Mas enfim, foi uma leitura proveitosa que eu adorei durante boa parte e detestei em determinados momentos; em que aprendi um pouco sobre o chassidismo e que me fez refletir sobre vida, feminismo, religião e sociedade. É bem simplista pensar no judaísmo como um todo, o meio judaico é cheio de ramificações.
Excertos:
No seminário, após o anúncio de noivado de uma das moças, sempre havia dança e cantoria. Atara se irritava.
‘(...) queria silenciar a cantoria; queria falar, em alto e bom som, para que todas as moças ouvissem; partilhar com elas que na biblioteca de Paris ela tinha lido que os nazistas poderiam ter sido derrotados muito antes se forças tivessem se unido, mas líderes religiosos, receando a assimilação, optaram por se organizar contra os bolcheviques que estavam combatendo os nazistas, optaram por não se unir com judeus menos religiosos ou seculares.’
A resposta do pai de Atara quando ela fala em estudar Medicina:
‘Você sabe que é proibido seguir um currículo de estudo seculares? (...) Você já é quase uma mulher crescida e logo isso vai depender do seu marido, mas, até lá, é minha obrigação protegê-la, mesmo contra a sua vontade. Eu preciso assegurar que você não macule o nome da nossa família e ponha em risco seu futuro e o futuro do seus irmãos.’
‘Era egoísta um coração que sonhava em viver a própria vida?’
Notas:
*Judaísmo chassídico ou hassídico - movimento surgido no interior do judaísmo ortodoxo, que promove a espiritualidade através da popularização e internalização do misticismo judaico, como um aspecto fundamental da fé judaica. Hoje, o termo é usado estritamente para referir-se a uma tendência desenvolvida pelo rabino Israel Ben Eliezer (Shem Tov) em reação ao judaísmo legalista, mais intelectualizado.
**Satmar - comunidade chassídica proveniente da cidade de Szatmár, na região da Transilvânia do Norte, que já foi território húngaro e hoje pertence à Romênia. Após a 2ª Guerra Mundial, seu fundador, o rabino Joel Teitelbaum, estabeleceu-se em Williamsburg, distrito do Brooklin, em Nova York, com um pequeno grupo de seguidores. Satmar tornou-se um dos maiores movimentos hassídicos do mundo; hoje estima-se que há entre 65 e 75 mil adeptos. Caracteriza-se pelo ultraconservadorismo, isolacionismo, antissionismo e rejeição à cultura moderna.
***Guarda de Ferro (ou Legião do Arcanjo Miguel) - movimento e partido político romeno ultranacionalista, fascista, anticigano, anti-húngaro e antissemita, fundado em 1927 por Corneliu Zelea Codreanu e bastante atuante até a época da 2ª Guerra Mundial. Seu líder era chamado de Capitão e deteve autoridade absoluta sobre a organização até sua morte. As visões dele influenciaram a extrema direita moderna. Grupos que o reivindicam como precursor incluem Nova Direita (movimento nacionalista da Romênia) e outros sucessores romenos da Guarda de Ferro, Terceira Posição Internacional e várias organizações neofascistas na Itália e em outras partes da Europa.
Unorthodox (Não Ortodoxa) e Making Unorthodox são séries exibidas atualmente pela Netflix. A primeira, em quatro episódios, baseia-se no livro ‘Unorthodox: The Scandalous Rejection of My Hasidic Roots’, de Deborah Feldman.
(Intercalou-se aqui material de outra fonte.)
/-- 41_penalty.md R143: P1 is the sum of the rule-1 penalties of all rows and all columns, and the reference scan gives
each line's. -/
def Obligations.RunPenaltyIsTheReferenceScans : Prop :=
  (∀ (n : Nat) (color : Nat → Nat → Bool),
    penaltyRuns n color =
      ∑ r ∈ Finset.range n, lineRunPenalty ((List.range n).map fun c => color r c) +
      ∑ c ∈ Finset.range n, lineRunPenalty ((List.range n).map fun r => color r c)) ∧
  ∀ colors : List Bool, referenceScan colors = lineRunPenalty colors

/-- 41_penalty.md R144, R148: P2 is three times the number of 2×2 windows of one color (a solid 3×3 area adds 12), D the
number of dark cells. -/
def Obligations.BlockPenaltyAndDarkCountAreCardinalities : Prop :=
  (∀ dark : Bool, penaltyBlocks 3 (fun _ _ => dark) = 12) ∧
  ∀ (n : Nat) (color : Nat → Nat → Bool),
    penaltyBlocks n color =
      3 * ((Finset.range (n - 1) ×ˢ Finset.range (n - 1)).filter fun p =>
        color p.1 p.2 = color p.1 (p.2 + 1) ∧ color p.1 p.2 = color (p.1 + 1) p.2 ∧
          color p.1 p.2 = color (p.1 + 1) (p.2 + 1)).card ∧
    darkModules n color = ((Finset.range n ×ˢ Finset.range n).filter fun p => color p.1 p.2 = true).card

/-- 41_penalty.md R146, R147: P3 is 0 in mode 0; in mode 1 it is 40 for every 11-module window of a row or a column that
reads as one of the two patterns. -/
def Obligations.PatternPenaltyCountsMatchingWindows : Prop :=
  ∀ (n : Nat) (color : Nat → Nat → Bool),
    penaltyPatterns .omitted n color = 0 ∧
    penaltyPatterns .patterns n color =
      40 * ∑ x ∈ Finset.range n, ∑ k ∈ Finset.range (n - 10),
        ((if reads patA (fun j => color x (k + j)) then 1 else 0) +
          (if reads patB (fun j => color x (k + j)) then 1 else 0) +
          (if reads patA (fun j => color (k + j) x) then 1 else 0) +
          (if reads patB (fun j => color (k + j) x) then 1 else 0))

/-- 41_penalty.md R149: P4 is the source's formula computed in real arithmetic; it is a multiple of 10 up to 100, 0 well
inside T/2 ± T/20 and 100 at the ends. -/
def Obligations.BalancePenaltyIsTheExactFloor : Prop :=
  ∀ n d : Nat, 0 < n → d ≤ n * n →
    (penaltyBalance n d : ℤ) = 10 * ⌊|(10 : ℚ) - 20 * d / (n * n)|⌋ ∧
    (∃ k, k ≤ 10 ∧ penaltyBalance n d = 10 * k) ∧
    (9 * (n * n) < 20 * d → 20 * d < 11 * (n * n) → penaltyBalance n d = 0) ∧
    penaltyBalance n 0 = 100 ∧ penaltyBalance n (n * n) = 100

/-- 41_penalty.md R152: the bounds for N ≤ 177, the register widths that hold them, and the matrices that reach the bound
of mode 0. -/
def Obligations.PenaltiesStayWithinTheirBounds : Prop :=
  (∀ (n : Nat) (color : Nat → Nat → Bool) (mode : Rule3Mode), n ≤ 177 →
    penaltyRuns n color ≤ 2 * n * (n - 2) ∧ penaltyRuns n color ≤ 61950 ∧
    penaltyBlocks n color ≤ 3 * (n - 1) ^ 2 ∧ penaltyBlocks n color ≤ 92928 ∧
    penaltyPatterns mode n color ≤ 2 * n * 40 * (n - 10) ∧ penaltyPatterns mode n color ≤ 2364720 ∧
    darkModules n color ≤ n ^ 2 ∧ darkModules n color ≤ 31329 ∧ darkModules n color < 2 ^ 15 ∧
    penaltyBalance n (darkModules n color) ≤ 100 ∧
    penaltyTotal mode n color < 2 ^ 32 ∧ penaltyTotal .omitted n color ≤ 154978) ∧
  ∀ dark : Bool, penaltyTotal .omitted 177 (fun _ _ => dark) = 154978

/-- 41_penalty.md R153: every penalty is unchanged when the matrix is transposed. -/
def Obligations.PenaltiesAreInvariantUnderTransposition : Prop :=
  ∀ (n : Nat) (color : Nat → Nat → Bool) (mode : Rule3Mode),
    penaltyRuns n (fun r c => color c r) = penaltyRuns n color ∧
    penaltyBlocks n (fun r c => color c r) = penaltyBlocks n color ∧
    penaltyPatterns mode n (fun r c => color c r) = penaltyPatterns mode n color ∧
    darkModules n (fun r c => color c r) = darkModules n color ∧
    penaltyTotal mode n (fun r c => color c r) = penaltyTotal mode n color

/-- 41_penalty.md R140, 20_memory.md R67: a score depends on the colors of the N × N cells alone: another matrix memory
with the same colors there, whatever its kinds and its cells outside, gives the same registers. -/
def Obligations.ScoreDependsOnlyOnTheColorsInside : Prop :=
  ∀ (l : Latched) (s : State) (m : Memory),
    (∀ r c, r < sideOf l.version → c < sideOf l.version → colorAt m r c = colorAt s.mem r c) →
    { scoreEffect l { s with mem := m } with mem := s.mem, psc := s.psc } = { scoreEffect l s with psc := s.psc }

/-- 41_penalty.md R154: the tracker replaces its content only on a strictly lower total, so scoring the masks 0, 1, 2, … in
order leaves the lowest-numbered mask of those with the minimum total. -/
def Obligations.TrackerKeepsTheFirstMinimum : Prop :=
  (∀ (s : State) (total : Word) (mask : BitVec 3), s.bestValid = true →
    trackBest total mask s =
      if total.toNat < s.bestPenalty.toNat then { s with bestPenalty := total, bestMask := mask } else s) ∧
  ∀ (totals : List Word) (s : State), totals ≠ [] → totals.length ≤ 8 → s.bestValid = false →
    ∃ k best, totals[k]? = some best ∧
      trackInOrder totals s = { s with bestPenalty := best, bestMask := BitVec.ofNat 3 k, bestValid := true } ∧
      (∀ (j : Nat) (x : Word), totals[j]? = some x → best.toNat ≤ x.toNat ∧ (j < k → best.toNat < x.toNat))

/-! ## The sequencer, the schedule, the invariants -/

/-- 10_state.md R45, 70_reset_and_hazards.md R230: the state after reset meets the invariants. -/
def Obligations.ResetMeetsTheInvariants : Prop :=
  Inv State.reset ∧ PenaltiesBounded State.reset ∧ ScanOnTrack State.reset

/-- Every step keeps the invariant: the memory canonical, the error fields consistent, VER_VALID only with the present
version's word (10_state.md R26), an empty tracker as BESTCLR leaves it, a legal mode, the latch and the operand
registers in agreement while a command runs, a legal generator (00_scope.md R6). No step changes the parameters. -/
def Obligations.EveryStepKeepsTheInvariant : Prop :=
  ∀ s t : State, Inv s → step s = .next t → Inv t ∧ t.params = s.params

/-- Every step keeps the penalty registers within the bounds of 41_penalty.md R152 and PEN_TOTAL their sum (R151). -/
def Obligations.EveryStepKeepsThePenaltiesBounded : Prop :=
  ∀ s t : State, Inv s → PenaltiesBounded s → step s = .next t → PenaltiesBounded t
Algo como: ‘Não ortodoxa: a escandalosa rejeição a minhas raizes hassídicas’. A segunda explica como a série foi feita.
Curiosidades:
=> O shtreimel é o item mais caro da vestimenta dos chassídicos. É usado por homens casados no Shabat, em feriados judaicos e outras celebrações. É feito de veludo e pele de zibelina. São necessárias 7, 13, 18, 26, ou mais raramente, 42 caudas do animal para fazer um único chapéu.
=> Um pouco antes de se casar, o cabelo da noiva é raspado e ela passa a usar peruca, a fim de protegê-la dos olhares dos homens. É um sinal para o mundo, também, de que ela está casada. Algumas judias ortodoxas usam lenços para cobrir os cabelos.